In all, the evidence from RCTs is so bleak for mask advocates that Scientific American was reduced to publishing an article by Harvard law professor Naomi Oreskes arguing that, when it comes to masks, scientists should start prioritizing “reality” over scientific “rigor.”
Cochrane also notes that “more attention should be paid to describing and quantifying the harms” caused by masks. In that vein, a German study found that those who wear masks for more than five minutes at a time are breathing in 35 to 80 times normal levels of carbon dioxide (that’s four to ten times “toxic” levels), with N-95 masks being even worse in this regard than cloth or surgical masks. That same study also found that mask mandates force pregnant women to breathe in higher levels of CO2 than they would be permitted to be exposed to if serving on a Navy submarine. As John Tierney writes of masks, “No drug with all these potential side effects would be recommended, much less mandated.”
Many people assume that masks must work, at least to some degree; otherwise, medical personnel wouldn’t have worn them pre-Covid. But surgical masks were designed to keep surgeons and other medical personnel from infecting patients’ open wounds, while N-95s were worn primarily to prevent the spread of tuberculosis bacteria. Neither type of mask was worn to protect against viruses. An article on the National Institutes of Health’s website, published in the less-politicized, pre-Covid days, helpfully notes, “Viruses are tiny, ranging in size from about 20 to 400 nanometers in diameter. . . . Billions can fit on the head of a pin.” More than 1,000 can generally fit on the period at the end of a sentence. Meantime, “Bacteria are 10 to 100 times larger than viruses.”
Others seem to think it’s better to err on the side of caution and wear a mask.
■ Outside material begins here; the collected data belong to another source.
-- ==== Sys2Proof/Proofs/StateClaims.lean ====
section
/-! The claims of 10_state.md about single commands: what each leaves unchanged, the reset values, STATUS, the codes. -/

namespace Sys2Proof.Machine

/-- A fault leaves every bit of ERR set that was (R33). -/
theorem raiseFault_err_sticky (x : FaultKind) (info : Word32) (s : State) {n : Nat} (h : s.err.getLsbD n = true) :
    (raiseFault x info s).err.getLsbD n = true := by
  rw [raiseFault_err, BitVec.getLsbD_or, h, Bool.true_or]

/-- Settles O13: a command either raises a fault, which only sets a bit of ERR, or leaves ERR alone. -/
theorem faultBitsAreSticky : Obligations.FaultBitsAreSticky := by
  intro i s t h hrst heclr n hn
  cases exec_effect h with
  | rst => exact absurd rfl hrst
  | eclr => exact absurd rfl heclr
  | fault x info => exact raiseFault_err_sticky x info s hn
  | esymUnknown sym ha => exact raiseFault_err_sticky .unknownSymbol _ (abortEncode s) hn
  | dendTruncated ha => exact raiseFault_err_sticky .truncatedInput _ (abortDecode s) hn
  | _ => exact hn

/-- Two different leaves are not on one path, so the code of one does not begin the code of another (R42). -/
theorem leaf_of_path_append {nm : Table Node} {n i j : Nat} {p q : List Bool} {f : Word32} {a : Symbol}
    (hi : Table.read nm i = some (.leaf f a)) (hp : followPath nm n p = some i)
    (hq : followPath nm n (p ++ q) = some j) :
    i = j := by
  rw [followPath_append hp] at hq
  obtain rfl := followPath_leaf hi hq
  exact Option.some_inj.mp hq

/-- Settles O25: each code is the path of its leaf, and a path ends at the first leaf it meets. -/
theorem codesArePrefixFree : Obligations.CodesArePrefixFree := by
  rintro s h hp i j c d hij hc hd ⟨q, hq⟩
  have ht := h.phase.tree (by simp [hp])
  have hcode := h.phase.table hp
  obtain ⟨hi, hpi⟩ := hcode.read_code hc
  obtain ⟨hj, hpj⟩ := hcode.read_code hd
  have hk : s.k.toNat ≠ 1 := by omega
  rw [isCodeOf, if_neg hk] at hpi hpj
  obtain ⟨e, -, hleaf⟩ := ht.leaves i hi
  exact hij (leaf_of_path_append hleaf hpi (hq ▸ hpj))

/-! What each command leaves unchanged -/

/-- ROOTLEAF as R37 defines it. -/
theorem rootLeaf_iff (s : State) :
    rootLeaf s = true ↔ s.phase ≠ .collect ∧ ∃ f a, Table.read s.nm s.root.toNat = some (.leaf f a) := by
  rw [rootLeaf, Bool.and_eq_true, bne_iff_ne]
  refine and_congr_right fun _ => ?_
  cases Table.read s.nm s.root.toNat with
  | none => simp
  | some n => cases n <;> simp [Node.isLeaf]

/-- Settles O51: BUILD, GENTAB and RST are the effects that write PHASE; GENTAB keeps the tree, so ROOTLEAF too. -/
theorem phaseMovesForwardOnly : Obligations.PhaseMovesForwardOnly := by
  intro i s t h
  cases exec_effect h with
  | rst => exact ⟨.inr (.inr (.inr ⟨rfl, rfl⟩)), fun _ hn => absurd rfl hn⟩
  | build e es hp hr => exact ⟨.inr (.inl ⟨rfl, hp, rfl⟩), fun hn => absurd rfl hn⟩
  | gentab ct hp hc =>
    refine ⟨.inr (.inr (.inl ⟨rfl, hp, rfl⟩)), fun _ _ => ?_⟩
    rw [Bool.eq_iff_iff, rootLeaf_iff, rootLeaf_iff]
    simp [hp]
  | _ => exact ⟨.inl rfl, fun _ _ => rfl⟩

/-- Settles O52: the effects that write a frame flag are those of its own commands, of UnknownSymbol and of RST. -/
theorem frameFlagsFollowTheirCommands : Obligations.FrameFlagsFollowTheirCommands := by
  intro i s t h
  cases exec_effect h with
  | rst => simp
  | ebeg hp ha => simp [ha]
  | esymUnknown sym ha => simp [ha, faultCode]
  | eend ha => simp
  | dbeg hp ha => simp [ha]
  | dendSingle ha => simp
  | dendLeaf f l r g sym ha hr hc => simp
  | dendTruncated ha => simp
  | _ => simp +contextual

/-- Settles O53: an effect of the encoder's commands writes none of the decoder's registers and puts nothing on SO, and
the other way round. -/
theorem encoderAndDecoderAreIndependent : Obligations.EncoderAndDecoderAreIndependent := by
  intro i s t h
  cases exec_effect h with
  | fault x info => simp
  | answer d => simp
  | countNew sym cnt hi => rcases hi with rfl | rfl <;> simp
  | countMore sym cnt slot e hi => rcases hi with rfl | rfl <;> simp
  | _ => simp [State.bo, State.so]

/-! Reset and STATUS -/

/-- Settles O6: both resets give the reset state but for the outputs and the inputs. -/
theorem resetState : Obligations.ResetState := by
  intro s t ht
  have hrst : exec .rst s = .next t → t = respondOk 0 (softReset s) := fun h => by cases h; rfl
  have hreset : t = { State.resetFor s.kMax with out := t.out, inp := s.inp } := by
    rcases ht with rfl | h
    · rfl
    · rw [hrst h]; rfl
  refine ⟨?_, fun i => ?_, ?_, ?_, ?_, fun h => ?_⟩
  · rw [hreset]; exact ⟨rfl, rfl, rfl, rfl, rfl, rfl, rfl, rfl, rfl, rfl, rfl, rfl, rfl, rfl, rfl⟩
  · rw [hreset]; exact ⟨rfl, rfl, rfl⟩
  · rw [hreset]; simp [statusWord, faultPin, rootLeaf, phaseCode, State.resetFor]
  · rw [hreset]; simp [encBytes, State.resetFor]
  · rintro rfl; exact ⟨rfl, rfl⟩
  · rw [hrst h, respondOk_bo, respondOk_so, softReset_bo, softReset_so]
    cases s.encAct <;> cases s.decAct <;> simp

/-- The FAULT pin as R37 and R212 define it. -/
theorem faultPin_iff (s : State) : faultPin s = true ↔ s.err ≠ 0 := bne_iff_ne

/-- The fields of STATUS, from bit 0 on (R43). -/
theorem statusWord_getLsbD (s : State) (n : Nat) :
    (statusWord s).getLsbD n = if n < 2 then (phaseCode s.phase).getLsbD n
      else ([s.encAct, s.decAct, rootLeaf s, faultPin s].getD (n - 2) false) := by
  simp only [statusWord, BitVec.getLsbD_append, BitVec.getLsbD_ofBool]
  by_cases h2 : n < 2
  · simp [h2]
  · match h : n - 2 with
    | 0 | 1 | 2 | 3 => simp [h2]
    | m + 4 => simp [h2]

/-- Bits 1:0 of STATUS. -/
theorem statusWord_phase (s : State) : (statusWord s).extractLsb' 0 2 = phaseCode s.phase := by
  ext i hi
  simp [statusWord_getLsbD, hi]

/-- Settles O39. -/
theorem statusWordFields : Obligations.StatusWordFields := by
  intro s
  have hbit := statusWord_getLsbD s
  refine ⟨?_, hbit 2, hbit 3, ?_, ?_, faultPin_iff s, fun n hn => ?_⟩
  · rw [statusWord_phase]
    exact ⟨fun h => by rw [h]; rfl, fun h => by rw [h]; rfl, fun h => by rw [h]; rfl⟩
  · rw [hbit 4]; exact rootLeaf_iff s
  · rw [hbit 5]; exact faultPin_iff s
  · rw [hbit n, if_neg (by omega)]
    exact List.getD_eq_default _ _ (by simp; omega)

end Sys2Proof.Machine
end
But it’s not caution that leads one to defy medical research; it’s superstition. Besides, masks may do more harm than good from a health perspective, without even factoring in their highly adverse effects on human communication and social interaction.
When medical personnel wear masks, it suggests that they aren’t following the evidence provided by medical studies—which should give one pause—while also sending the wrong signal to the wider public. When the New York Times’s Bret Stephens wrote a column summarizing Cochrane’s findings, the former paper of record’s readers responded with thousands of comments. Among the readers’ ten favorite comments was this one: “The [Cochrane] findings are basically nonsense. Common sense prevails here. . . . I was in a hospital today. Everyone has to wear a mask.”
In that same spirit, in each of five Bay Area counties, a lone health officer has falsely claimed that masks work and mandated their usage by medical personnel. The medical personnel will therefore wear them. Seeing this, many people will conclude that masks must work. That’s how “reality” prevails over rigor.
With only about a fortnight left to go, this federal election campaign has been remarkably devoid of discussion about the major public health experiment that Americans experienced firsthand over the past Olympiad or so. That experiment involved coerced masking and vaccinations, shutdowns of stores and schools, and abridgements of free movement and even of the free exercise of religion. Perhaps these five Bay Area county health officers are doing Americans a favor by reminding everyone what we recently endured—and certainly don’t wish to go through again.